Tuesday, August 21, 2007

Where There's Smoke

I was just reading an interesting article on Indian philosophy by James Carey, in The St. John's Review. He touched on an Indian system of logical disputation from the 2nd century B.C. It featured a 5 part syllogism.

Here's an example, simplified from Wikipedia.
  1. This hill is fiery
  2. Because it is smoky
  3. Whatever is smoky is fiery, as is a kitchen
  4. So is this hill
  5. Therefore this hill is fiery
The Aristotelian premises are in place, just reordered a bit, but what really jumps out is the presence of the example in the 3rd step.

Carey writes: "If the opponent cannot at this point name a counter example invalidating the major premise, the latter has to count as established and true."

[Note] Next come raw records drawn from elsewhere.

-- ==== Sys2Proof/Tests/Slice0.lean ====
section
/-! SUPPORT. The model's own tests: expected results are the vectors of spec/95_test_vectors.md (their ids in the
comments) or written out from the encodings of spec/30_encoding.md. And, for every statement with hypotheses, one
theorem that meets them on concrete values, at the boundaries where its clauses meet. -/

namespace Sys2Proof.Tests

open Sys2Proof Sys2Proof.Machine

/-! ### Helpers -/

/-- Does an outcome go on? -/
def goesOn (r : Result) : Bool :=
  match r with
  | .next _ => true
  | _ => false

/-- A check on the next state. -/
def next (r : Result) (p : State → Bool) : Bool :=
  match r with
  | .next t => p t
  | _ => false

/-- Does a decoder read this instruction? -/
def reads (e : Except DecodeError Instr) (i : Instr) : Bool :=
  match e with
  | .ok j => decide (j = i)
  | .error _ => false

/-- Does a decoder reject with this error? -/
def rejects (e : Except DecodeError Instr) (x : DecodeError) : Bool :=
  match e with
  | .ok _ => false
  | .error y => decide (y = x)

/-- The state after reset under other parameters. -/
def under (p : Config.Params) : State := { State.reset with params := p }

/-- `RANGE_POLICY = REJECT`. -/
def rejecting : State := under { Config.defaults with rangePolicy := .reject }

/-- `DIV_MODE = FLOOR`. -/
def flooring : State := under { Config.defaults with divMode := .floor }

/-- A command on the ports. -/
def command (kind : BitVec 4) (a : BitVec 32) (b : BitVec 16) (dir : BitVec 1) : Inputs :=
  { Inputs.idle with cmdValid := true, cmdKind := kind, opA := a, opB := b, opDir := dir }

/-- A received frame on the ports. -/
def response (shape : BitVec 1) (len : BitVec 4) (data : FrameWord) : Inputs :=
  { Inputs.idle with rxValid := true, rxShape := shape, rxLen := len, rxData := data }

/-! ### WellFormed: one ill-formed term for each check -/

theorem test_wf_u16 : Instr.wellFormed (.encoderOffset 65536) = false ∧ Instr.wellFormed (.encoderOffset 65535) = true := by
  decide

theorem test_wf_i16 : Instr.wellFormed (.torqueSetpoint 32768) = false ∧
    Instr.wellFormed (.torqueSetpoint (-32769)) = false ∧ Instr.wellFormed (.torqueSetpoint (-32768)) = true := by
  decide

theorem test_wf_i32 : Instr.wellFormed (.speedSetpoint 2147483648) = false ∧
    Instr.wellFormed (.positionCtrl1 (-2147483649)) = false ∧ Instr.wellFormed (.speedSetpoint 2147483647) = true := by
  decide

theorem test_wf_both_operands : Instr.wellFormed (.positionCtrl2 65536 0) = false ∧
    Instr.wellFormed (.positionCtrl2 0 2147483648) = false ∧
    Instr.wellFormed (.positionCtrl3 65536 .clockwise) = false ∧
    Instr.wellFormed (.positionCtrl4 65536 0 .clockwise) = false ∧
    Instr.wellFormed (.positionCtrl4 0 65536 .clockwise) = false := by
  decide

theorem test_wf_length : Instr.wellFormed (.motorStatus 16 0) = false ∧
    Instr.wellFormed (.multiTurnAngle 16 0) = false ∧ Instr.wellFormed (.motorStatus 15 0) = true := by
  decide

/-! ### Decode: one frame word and one descriptor for every constructor -/

/-- V136: bytes 6 and 7 are 0x34, 0x12; V142: `op_a[31:16]`, `op_b`, `op_dir` ignored. -/
theorem test_decode_encoderOffset :
    decodeTableWord 64 0x1234000000000091 = some (.encoderOffset 0x1234) ∧
    reads (decodeCommand ⟨0, 0xABCD1234, 0xFFFF, 1⟩) (.encoderOffset 0x1234) = true := by decide

/-- V149: bytes 4 and 5 are 0x30, 0xF8; V152: only `op_a[15:0]` is read. -/
theorem test_decode_torqueSetpoint :
    decodeTableWord 64 0x0000F830000000A1 = some (.torqueSetpoint (-2000)) ∧
    reads (decodeCommand ⟨1, 0x00018000, 0, 0⟩) (.torqueSetpoint (-32768)) = true := by decide

/-- V157: bytes 4 to 7 are 0xB0, 0xB9, 0xFF, 0xFF. -/
theorem test_decode_speedSetpoint :
    decodeTableWord 64 0xFFFFB9B0000000A2 = some (.speedSetpoint (-30)) ∧
    decodeTableWord 32 0xA2 = some (.speedSetpoint 0) ∧
    reads (decodeCommand ⟨2, 0xFFFFFFE2, 0, 0⟩) (.speedSetpoint (-30)) = true := by decide

/-- V171: bytes 4 to 7 are 0xD8, 0xDC, 0xFF, 0xFF. -/
theorem test_decode_positionCtrl1 :
    decodeTableWord 64 0xFFFFDCD8000000A3 = some (.positionCtrl1 (-90)) ∧
    reads (decodeCommand ⟨3, 0xFFFFFFA6, 0, 0⟩) (.positionCtrl1 (-90)) = true := by decide

/-- V182: limit 0x50, 0x46 at bytes 2 and 3, position 0xD8, 0xDC, 0xFF, 0xFF. -/
theorem test_decode_positionCtrl2 :
    decodeTableWord 64 0xFFFFDCD8465000A4 = some (.positionCtrl2 30 (-90)) ∧
    decodeTableWord 16 0xA4 = some (.positionCtrl2 0 0) ∧
    reads (decodeCommand ⟨4, 0xFFFFFFA6, 0x001E, 1⟩) (.positionCtrl2 30 (-90)) = true := by decide

/-- V195: direction byte 0x01, position 0xDC, 0xFF; V198: `op_a[31:16]` and `op_b` ignored. -/
theorem test_decode_positionCtrl3 :
    decodeTableWord 64 0x0000FFDC000001A5 = some (.positionCtrl3 655 .counterclockwise) ∧
    reads (decodeCommand ⟨5, 0xFFFF005A, 0x1234, 1⟩) (.positionCtrl3 90 .counterclockwise) = true := by decide

/-- V1 and V200. -/
theorem test_decode_positionCtrl4 :
    decodeTableWord 64 0x00002328465000A6 = some (.positionCtrl4 90 30 .clockwise) ∧
    decodeTableWord 64 0x00002328465001A6 = some (.positionCtrl4 90 30 .counterclockwise) ∧
    reads (decodeCommand ⟨6, 0x0000005A, 0x001E, 0⟩) (.positionCtrl4 90 30 .clockwise) = true := by decide

/-- V208, V209. -/
theorem test_decode_queryMotorStatus :
    decodeTableWord 64 0x9C = some .queryMotorStatus ∧
    reads (decodeCommand ⟨7, 0xFFFFFFFF, 0xFFFF, 1⟩) .queryMotorStatus = true := by decide

/-- V210, V211. -/
theorem test_decode_queryMultiTurnAngle :
    decodeTableWord 64 0x92 = some .queryMultiTurnAngle ∧
    reads (decodeCommand ⟨8, 0xDEADBEEF, 0xBEEF, 1⟩) .queryMultiTurnAngle = true := by decide

/-- V2's frame; the row's 8 bits. -/
theorem test_decode_motorStatus :
    decodeTableWord 64 0x010000640010199C = some (.motorStatus 8 0x010000640010199C) ∧
    decodeTableWord 8 0x9C = some (.motorStatus 8 0x9C) ∧
    decodeReceived ⟨0, 7, 0x9C⟩ = .motorStatus 7 0x9C := by decide

/-- V246's frame; the row's 8 bits. -/
theorem test_decode_multiTurnAngle :
    decodeTableWord 64 0x0000000000232892 = some (.multiTurnAngle 8 0x0000000000232892) ∧
    decodeTableWord 8 0x92 = some (.multiTurnAngle 8 0x92) ∧
    decodeReceived ⟨1, 8, 0x92⟩ = .multiTurnAngle 8 0x92 := by decide

/-- Rejected by name: an illegal kind, an opcode of no row, a reserved byte, a direction byte 0x02, a field that no
operand gives, an echo of no shape. -/
theorem test_decode_rejects :
    rejects (decodeCommand ⟨9, 0, 0, 0⟩) (.illegalKind 9) = true ∧
    rejects (decodeFrame .tx 0xA7) (.unknownOpcode 0xA7) = true ∧
    rejects (decodeFrame .tx 0x00010000000000A1) (.reservedNotZero 0x00010000000000A1) = true ∧
    rejects (decodeFrame .tx 0x02A5) (.reservedNotZero 0x02A5) = true ∧
    rejects (decodeFrame .tx 0x00000001000000A2) (.notConverted 1) = true ∧
    rejects (decodeFrame .rx 0xA1) (.unknownOpcode 0xA1) = true := by decide

/-! ### The meanings, by one step each -/

/-- V142. -/
theorem test_step_encoderOffset :
    next (step (State.reset.present (command 0 0xABCD1234 0xFFFF 1))) (fun t =>
      decide (t.enc = sentOutputs 0x1234000000000091 false)) = true := by decide

/-- V152. -/
theorem test_step_torqueSetpoint :
    next (step (State.reset.present (command 1 0x00018000 0 0))) (fun t =>
      decide (t.enc = sentOutputs 0x00008000000000A1 false)) = true := by decide

/-- V161, V163: wrapped with the flag. -/
theorem test_step_speedSetpoint_wraps :
    next (step (State.reset.present (command 2 0x00369D04 0 0))) (fun t =>
      decide (t.enc = sentOutputs 0x80000160000000A2 true)) = true ∧
    next (step (State.reset.present (command 2 0xFFC962FC 0 0))) (fun t =>
      decide (t.enc = sentOutputs 0x7FFFFEA0000000A2 true)) = true := by decide

/-- V219, V220: `REJECT` withholds 3579140 and sends 3579139. -/
theorem test_step_speedSetpoint_reject :
    next (step (rejecting.present (command 2 0x00369D04 0 0))) (fun t => decide (t.enc = withheldOutputs)) = true ∧
    next (step (rejecting.present (command 2 0x00369D03 0 0))) (fun t =>
      decide (t.enc = sentOutputs 0x7FFFFF08000000A2 false)) = true := by decide

/-- V177: -21474837 wraps with the flag. -/
theorem test_step_positionCtrl1 :
    next (step (State.reset.present (command 3 0xFEB851EB 0 0))) (fun t =>
      decide (t.enc = sentOutputs 0x7FFFFFCC000000A3 true)) = true := by decide

/-- V188, V185: both fields at their bounds; the limit alone out of range. -/
theorem test_step_positionCtrl2 :
    next (step (State.reset.present (command 4 0xFEB851EC 0x006D 1))) (fun t =>
      decide (t.enc = sentOutputs 0x80000030FF7800A4 false)) = true ∧
    next (step (State.reset.present (command 4 0 0x006E 0))) (fun t =>
      decide (t.enc = sentOutputs 0x0000000001D000A4 true)) = true := by decide

/-- V196. -/
theorem test_step_positionCtrl3 :
    next (step (State.reset.present (command 5 0x00000290 0 1))) (fun t =>
      decide (t.enc = sentOutputs 0x00000040000001A5 true)) = true := by decide

/-- V1, V207. -/
theorem test_step_positionCtrl4 :
    next (step (State.reset.present (command 6 0x0000005A 0x001E 0))) (fun t =>
      decide (t.enc = sentOutputs 0x00002328465000A6 false)) = true ∧
    next (step (State.reset.present (command 6 0x0000FFFF 0xFFFF 1))) (fun t =>
      decide (t.enc = sentOutputs 0x0000FF9CFDA801A6 true)) = true := by decide

/-- V209: from a state that holds another frame (R255). -/
theorem test_step_queryMotorStatus :
    next (step (State.present { State.reset with tx := frameOfPort 0x0000FF9CFDA801A6 } (command 7 0xFFFFFFFF 0xFFFF 1)))
      (fun t => decide (t.enc = sentOutputs 0x9C false) && decide (t.tx = [(0, 0x9C)])) = true := by decide

/-- V211. -/
theorem test_step_queryMultiTurnAngle :
    next (step (State.reset.present (command 8 0xDEADBEEF 0xBEEF 1))) (fun t =>
      decide (t.enc = sentOutputs 0x92 false)) = true := by decide

/-- V228 under `TRUNC` and `FLOOR`. -/
theorem test_step_motorStatus :
    next (step (State.reset.present (response 0 8 0xFFFFFF9CFFF0E79C))) (fun t =>
      decide (t.dec = ⟨true, -25, -16, -16, 65535, false, 0, 0x9C, false⟩)) = true ∧
    next (step (flooring.present (response 0 8 0xFFFFFF9CFFF0E79C))) (fun t =>
      decide (t.dec.stSpeed = -17)) = true := by decide

/-- V269: nine bytes are malformed. -/
theorem test_step_motorStatus_malformed :
    next (step (State.reset.present (response 0 9 0x010000640010199C))) (fun t =>
      decide (t.dec = malformedOutputs)) = true := by decide

/-- V256, V255: -90 under `SEXT56`; -150 hundredths under `FLOOR`. -/
theorem test_step_multiTurnAngle :
    next (step (State.reset.present (response 1 8 0xFFFFFFFFFFDCD892))) (fun t =>
      decide (t.dec = ⟨false, 0, 0, 0, 0, true, -90, 0x92, false⟩)) = true ∧
    next (step (flooring.present (response 1 8 0xFFFFFFFFFFFF6A92))) (fun t =>
      decide (t.dec.angDeg = -2)) = true := by decide

/-- V260 under the three extensions. -/
theorem test_step_multiTurnAngle_extensions :
    next (step (State.reset.present (response 1 8 0x8000000000232892))) (fun t =>
      decide (t.dec.angDeg = -360287970189549)) = true ∧
    next (step ((under { Config.defaults with angleExt := .zext56 }).present (response 1 8 0x8000000000232892)))
      (fun t => decide (t.dec.angDeg = 360287970189729)) = true ∧
    next (step ((under { Config.defaults with angleExt := .signMag56 }).present (response 1 8 0x8000000000232892)))
      (fun t => decide (t.dec.angDeg = -90)) = true := by decide

/-- P4 @2: three error conditions at one instant, one per path. -/
theorem test_step_three_errors :
    next (step (State.reset.present { command 2 0x00369D04 0 0 with
        rxValid := true, rxShape := 1, rxLen := 3, rxData := 0x232892, tpErr := 1 })) (fun t =>
      decide (t.enc = sentOutputs 0x80000160000000A2 true) && decide (t.dec = malformedOutputs) &&
        decide (t.errTransport = 1)) = true := by decide
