-- ==== Sys2Proof/Machine/State.lean ====
section
/-! DEFINITION. The state of the block: the package and the queue of waiting commands; the reasons a step can stop; the state
after reset. -/

namespace Sys2Proof.Machine

/-- Everything the manual gives the package. -/
structure Pkg where
  pins : Pins := {}
  tick : TickS := {}
  glb : Glb := {}
  scn : Scn := {}
  arrays : Tab Arr := []
  ldr : Ldr := {}
  pens : Tab Pen := []
  nvw : Nvw := {}
  ctxs : Tab Ctx := []
  numVfs : Nat := 0
  reqs : Tab Req := []
  /-- The last generation of every request-table entry (R270, R433). -/
  lastGen : Tab Nat := []
  rq : ReqGlob := {}
  kvp : KvpGlob := {}
  fab : Fab := {}
  lsh : Lsh := {}
  hnd : Hnd := {}
  mgt : Mgt := {}
  i3c : I3c := {}
  /-- What the package has sent, newest last (log entry 11). -/
  out : List Out := []
  /-- The counter that numbers free values (log entry 10). -/
  freeCtr : Nat := 0
  /-- The MSI-X pending bits: the vectors of each function whose message waits for its mask (R278). -/
  pba : Tab (List Nat) := []
deriving DecidableEq, Repr

/-- The block: the package, and the commands that wait, first in, first out. -/
structure State where
  pkg : Pkg := {}
  pending : List Instr := []
deriving DecidableEq, Repr

/-- No command of this block stops with a fault: the manual gives every one an effect. The type stays closed and has one
constructor that nothing raises (safe). -/
inductive Fault where
  /-- Raised by nothing; the manual names no event that stops the block (safe). -/
  | none
deriving DecidableEq, Repr

/-- Reasons to refuse a command. -/
inductive Refusal where
  /-- The command has no meaning in the model yet; raised by the dispatch alone (safe). -/
  | notModelled (mnemonic : String)
deriving DecidableEq, Repr

/-- The Scent log once the package has first been powered up: the power-cycle count is 1 before the record of the power-up, a
RESET_COLD (0x7312) of trigger 0, which takes SEQ 1 and slot 0 (R440, R442, R446, Table 14-8; log entry 6). -/
def firstLog : Scn :=
  { slots := [(0, { seq := 1, code := 0x7312, cycles := 1 })], nextSeq := 2, storedInTick := 1, seqLast := 1, newestSlot := 0
    powerCycles := 1 }

/-- The block right after reset: the package as its first power-up leaves it, with RESET_N and PERST# held low, and an empty queue
(R431, R472; log entries 5, 6, 7 and 9 name the values the manual gives per part or not at all). -/
def State.reset : State := { pkg := { scn := firstLog } }

end Sys2Proof.Machine
end

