-- ==== Sys2Proof/Machine/ArrOps.lean ====
section
/-! DEFINITION. Shared operations of array programs: where an array stands in its segment, local SRAM, buffers and streams, and
the arithmetic of MMA, FUSE2, ROWFN and STORE (R107 to R147). -/

namespace Sys2Proof.Machine

/-! ### Where an array stands -/

/-- The run of the active segment of an array. -/
def runOf (x : Arr) : SegRun := x.runs.getD x.active {}

/-- Change the run of the active segment. -/
def modRun (x : Arr) (f : SegRun → SegRun) : Arr :=
  { x with runs := (x.runs.zip (upto x.runs.length)).map fun e => if e.2 = x.active then f e.1 else e.1 }

/-- The pen whose step an array runs. -/
def penOfArr (p : Pkg) (a : Nat) : Nat := (arrOf p a).pen - 1

/-- The image an array runs. -/
def imageOf (p : Pkg) (n : Nat) : Image := match (penOf p n).image with | some i => i | none => {}

/-- The running step of a pen, as it stands. -/
def stepNow (p : Pkg) (n : Nat) : Step := match (penOf p n).step with | some t => t | none => {}

/-- The word an array executes next (R109). -/
def nextWord (p : Pkg) (a : Nat) : Nat := (imageOf p (penOfArr p a)).words.getD (runOf (arrOf p a)).pc 0

/-- The array's active segment runs and waits for nothing. -/
def arrRuns (p : Pkg) (a : Nat) : Bool :=
  let x := arrOf p a
  let r := runOf x
  decide (a < 256 ∧ x.st = 0 ∧ x.pen ≠ 0 ∧ x.active < x.runs.length) && r.started && !r.ended && !r.held && r.waitFor.isNone &&
    (penOf p (penOfArr p a)).step.isSome && powered p

/-- The next word of an array has an operation code. -/
def atWord (p : Pkg) (a op : Nat) : Bool := arrRuns p a && decide (wOp (nextWord p a) = op)

/-- The same for a SYNC of a kind. -/
def atSync (p : Pkg) (a kind : Nat) : Bool := atWord p a 8 && decide (syncKind (nextWord p a) = kind)

/-- Go on to the next word. -/
def wordDone (p : Pkg) (a : Nat) : Pkg := modArr p a fun x => modRun x fun r => { r with pc := r.pc + 1 }

def modData (p : Pkg) (a : Nat) (f : ArrData → ArrData) : Pkg := modArr p a fun x => { x with data := f x.data }

/-! ### The record in force (R98, R99, R163) -/

/-- The wide entry of a layer. -/
def wideEntry (i : Image) (layer : Nat) : Variant := i.variants.getD (i.recs.getD layer {}).wideIndex {}

/-- The wide groups in force in a step, the latest widened first, each with a layer whose own record it leaves alone: layers that
this package has widened, and dispatch layers of wide exchanges, whose consumers alone go wide (R99, R215). -/
def groupsNow (i : Image) (t : Step) : List (Variant × Option Nat) :=
  let ents := match i.routing with | some r => r.entries | none => []
  (t.widened.reverse.map fun l => (wideEntry i l, none)) ++
    (t.entriesWide.reverse.map fun e => let l := (ents.getD e {}).dispatchLayer; (wideEntry i l, some l))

It reminds me of Popper's view of science as a contest of conjecture and refutation. You put forth an idea, and see if anyone can disprove it.

Thus, a single example
Stands as inductively ample
Until and unless a counter is found
In which case the theory comes tumbling down.

2 comments:

Anonymous said...

Very interesting! This makes me wanna study proper Indian philosophy in some detail. Unfortunately, most of passes as "philosophy" in India--going by what I see in Indian bookstores--is the mystical, occult, astrological, or pop-Buddhist (Deepak Chopra) type nonsense.
When I say "nonsense", I don't mean it derisively, but in the sense that the material really makes no sense to me, and they are so far unconnected to normal and sensible ways of thinking.

John Enright said...

Yes, I see that same stuff when I visit Indian bookstores on Devon Ave. But there's some older stuff that can be quite interesting at times.